-- INPUT FOR THIS TASK follows --

-- ==== Sys2Proof/Syntax.lean ====
section
/-! DEFINITION. The commands of the block: one constructor for each row of the operation table
(spec/opcode_table.json), with the operands that the row's event carries. A stream command names the
sequencer whose next command it is: the command's own fields come from the image in the sequencer's
bin (R174). Readings of the analogue world, frames and host accesses are operands. -/

namespace Sys2Proof


/-- A sequencer: its digital die (0 to 3) and its number on the die (0 to 152, R169). -/
structure SeqId where
  die : Nat
  num : Nat
  deriving DecidableEq, Repr

/-- The two agents that write registers and staged fields (R358). -/
inductive Agent where
  | host | firmware
  deriving DecidableEq, Repr

/-- A received Rhazo frame without its payload (R301, R303): the port it came on, its source address and
tag, its size, the device time at which it crossed the internal sampling plane, in units of 2^-16 ns (R315), the fields of its
header, what the PCS reports since the frame before it: codewords corrected, codewords not correctable, and a high
bit-error ratio (R319) (DESIGN CHOICE, log 148), and the step number that a heartbeat carries (R312). -/
structure Frame where
  port : Nat
  mac : Nat
  tag : Option Nat
  size : Nat
  stamp : Nat
  srcRank : Nat
  dstRank : Nat
  gen : Nat
  ackValid : Bool
  session : Nat
  msgId : Nat
  ackMark : Nat
  ackMap : Nat
  serial : Nat
  fecFixed : Nat
  fecLost : Nat
  highBer : Bool
  beat : Nat := 0
  deriving DecidableEq, Repr

/-- Words of a storage unit corrected as they were read or received (R380): page type and instance of the unit. -/
structure Corrected where
  page : Nat
  inst : Nat
  singles : Nat
  doubles : Nat
  deriving DecidableEq, Repr

/-- What bit errors did to words by the end of a long operation (DESIGN CHOICE, log 147): words sent again over the fabric, by
the digital die that received them (R383, R393), corrections (R380), and words that went bad beyond correction, by space and
address, which the next read of them meets (R379, R381). -/
structure Met where
  retries : List (Nat × Nat) := []
  corrected : List Corrected := []
  broken : List (Nat × Nat) := []
  deriving DecidableEq, Repr

/-- An exchange operation (R235): its two header words and its payload. -/
structure XOp where
  w0 : Nat
  w1 : Nat
  data : List Byte
  deriving DecidableEq, Repr

/-- A MEMBERSHIP message after its word 0 (R313): its words, and the bytes that follow them. -/
structure Member where
  words : List Nat
  data : List Byte
  deriving DecidableEq, Repr

/-- Why a received frame is discarded (R301, R303, R313, R314); an unlisted SUBTYPE comes with the length of its payload. -/
inductive Discard where
  | fcs | size | address | etherType | header | subtype (len : Nat) | ptpType
  deriving DecidableEq, Repr

/-- A received PTP message (R314, R317): the port, frame size and domain, its source port identity, sequence number, the device
time at which it crossed the internal sampling plane (R315) and the time it carries with correctionField applied, both in
units of 2^-16 ns (of a Delay_Req its correctionField alone), whether a Follow_Up is to come, the interval it announces in
nanoseconds, and the port identity of the requester that a Delay_Resp names. -/
structure PtpMsg where
  port : Nat
  size : Nat
  domain : Nat
  source : Nat
  seq : Nat
  stamp : Nat
  time : Int
  twoStep : Bool
  interval : Nat
  requester : Nat := 0
  deriving DecidableEq, Repr

/-- An SMBus transaction of POWER_LIMIT (R341), or one with a command code that R341 does not list, for which the table has no
row of its own (R340) (DESIGN CHOICE, log 159). -/
inductive SmbusAccess where
  | read
  | write (value : Nat)
  | unlisted (code : Nat)
  deriving DecidableEq, Repr

/-- What an Announce says of a grandmaster, in the order in which the best master clock algorithm compares it. -/
structure Gm where
  priority1 : Nat
  clockClass : Nat
  accuracy : Nat
  variance : Nat
  priority2 : Nat
  identity : Nat
  steps : Nat
  deriving DecidableEq, Repr
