/-- The fields of page type 0x61. -/
def fieldsResilience : List Field :=
  [F.rs_MAX_MEMBERS, F.rs_SHELF_SLOTS, F.rs_SHELF_EN, F.rs_STORE_ACK, F.rs_STAGING_LOADED, F.rs_GENERATION, F.rs_MEMBER, F.rs_JOINING, F.rs_WITHDRAWN, F.rs_MIRROR, F.rs_CORRELATED_WARN, F.rs_SHARED_DOMAIN, F.rs_ROLLBACK_NEEDED, F.rs_RESTORE_DONE, F.rs_STORE_READY, F.rs_STAGING_BUSY, F.rs_SUSPECT_SEEN, F.rs_CRC_MISMATCH_SEEN, F.rs_SHARD_LOST_SEEN, F.rs_SHELF_FAIL_SEEN, F.rs_WITHDREW_SEEN, F.rs_VIEW_REJECTED, F.rs_EFF_SHELF_INTERVAL, F.rs_STOREROOM_INTERVAL, F.rs_CRC_INTERVAL, F.rs_SHELF_EPOCH_0, F.rs_SHELF_EPOCH_1, F.rs_STORE_EPOCH, F.rs_ROLLBACK_EPOCH, F.rs_PAGES_LEFT, F.rs_CELLARS_INVALID, F.rs_LOST_BUCKETS, F.rs_CNT_CLEAR, F.rs_VIEW_ADDR, F.rs_FEED, F.rs_BOARD, F.rs_RACK, F.rs_STAGING_ADDR, F.rs_STAGING_BYTES, F.rs_SUSPECTS] ++
  [F.rs_MEMBERSHIP_COMMITS, F.rs_CRC_CHECKS, F.rs_CRC_MISMATCH, F.rs_CRC_SKIPPED, F.rs_RECELLARS, F.rs_SHELF_WRITES, F.rs_SHELF_SKIPPED, F.rs_VOTE_HOLDS, F.rs_NONMEMBER_DISCARDS, F.rs_PAGES_SENT, F.rs_SUSPECT_MAP, F.rs_HB_PERIOD, F.rs_HB_MISS_LIMIT, F.rs_RECELLAR_SHARE, F.rs_FEED_OVERRIDE]

/-- The fields of page type 0x62. -/
def fieldsQuery : List Field :=
  [F.qe_ENDPOINTS, F.qe_CHAIN_ENTRIES, F.qe_EP_SEL, F.qe_ADMIT_EN, F.qe_DEFINED, F.qe_GROUPS_READY, F.qe_LATE_SEEN, F.qe_OUTSTANDING, F.qe_PROMISE_AP, F.qe_PIPELINE_AP, F.qe_PROMISE_NS, F.qe_CNT_CLEAR, F.qe_ENTRIESM1, F.qe_SPACING, F.qe_ORIGIN, F.qe_QUEUE_BOUND, F.qe_DIE, F.qe_CHAIN_ADDR, F.qe_ADMITTED, F.qe_REFUSED, F.qe_COMPLETED, F.qe_LATE, F.qe_UNAVAILABLE, F.qe_STALE, F.qe_WORST_NS, F.qe_UNDELIVERED]

/-- The fields of page type 0x70. -/
def fieldsFault : List Field :=
  [F.fa_LOGS, F.fa_DUMP_MIB, F.fa_LOG_SEL, F.fa_DUMP_ACK, F.fa_DUMP_RESTORE, F.fa_DEVICE_FATAL, F.fa_DUMP_READY, F.fa_DUMP_KIND, F.fa_DUMP_ON_SHELF, F.fa_DUMP_SHELF_VALID, F.fa_DUMP_FAILED, F.fa_UNCORR_SEEN, F.fa_CORR_ALARM_SEEN, F.fa_FATAL_CODE, F.fa_CORR_ALARM_TYPE, F.fa_CORR_ALARM_INST, F.fa_FATAL_TIME, F.fa_FATAL_TYPE, F.fa_FATAL_INST, F.fa_DUMP_BASE, F.fa_LOG_BASE, F.fa_LOG_SIZE, F.fa_LOG_EN, F.fa_LOG_HEAD, F.fa_LOG_TAIL, F.fa_CNT_CLEAR, F.fa_UNCORRECTABLE, F.fa_PROGRAM_FATALS, F.fa_DUMPS_WRITTEN, F.fa_DUMPS_SKIPPED, F.fa_LOG_OVERWRITTEN, F.fa_CORR_ALARM_LIMIT]

/-- The fields a page of type `t` maps, the common layout first. -/
def pageFields (t : Nat) : List Field :=
  fieldsCommon ++ (match t with
    | 0x01 => fieldsIdentity
    | 0x02 => fieldsCommit
    | 0x03 => fieldsClock
    | 0x04 => fieldsPower
    | 0x10 => fieldsArrayDie
    | 0x11 => fieldsArrayGroup
    | 0x20 => fieldsDigitalDie
    | 0x21 => fieldsMatrix
    | 0x22 => fieldsVector
    | 0x23 => fieldsRow
    | 0x24 => fieldsScratchpad
    | 0x25 => fieldsSequencer
    | 0x30 => fieldsMemCtl
    | 0x40 => fieldsPort
    | 0x41 => fieldsExchange
    | 0x50 => fieldsControl
    | 0x51 => fieldsHost
    | 0x52 => fieldsShelf
    | 0x60 => fieldsHealth
    | 0x61 => fieldsResilience
    | 0x62 => fieldsQuery
    | 0x70 => fieldsFault
    | _ => [])

end Sys2Proof.Machine
end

-- INPUT FOR THIS TASK concluded --

WHAT YOU SHOULD DO -
The reply should hold only the lines from the first line of the listing above through the line with "source address and", each copied exactly.

RESPONSE TO THIS TASK -
-- ==== Sys2Proof/Syntax.lean ====
section
/-! DEFINITION. The commands of the block: one constructor for each row of the operation table
(spec/opcode_table.json), with the operands that the row's event carries. A stream command names the
sequencer whose next command it is: the command's own fields come from the image in the sequencer's
bin (R174). Readings of the analogue world, frames and host accesses are operands. -/

namespace Sys2Proof


/-- A sequencer: its digital die (0 to 3) and its number on the die (0 to 152, R169). -/
structure SeqId where
  die : Nat
  num : Nat
  deriving DecidableEq, Repr

/-- The two agents that write registers and staged fields (R358). -/
inductive Agent where
  | host | firmware
  deriving DecidableEq, Repr

/-- A received Rhazo frame without its payload (R301, R303): the port it came on, its source address and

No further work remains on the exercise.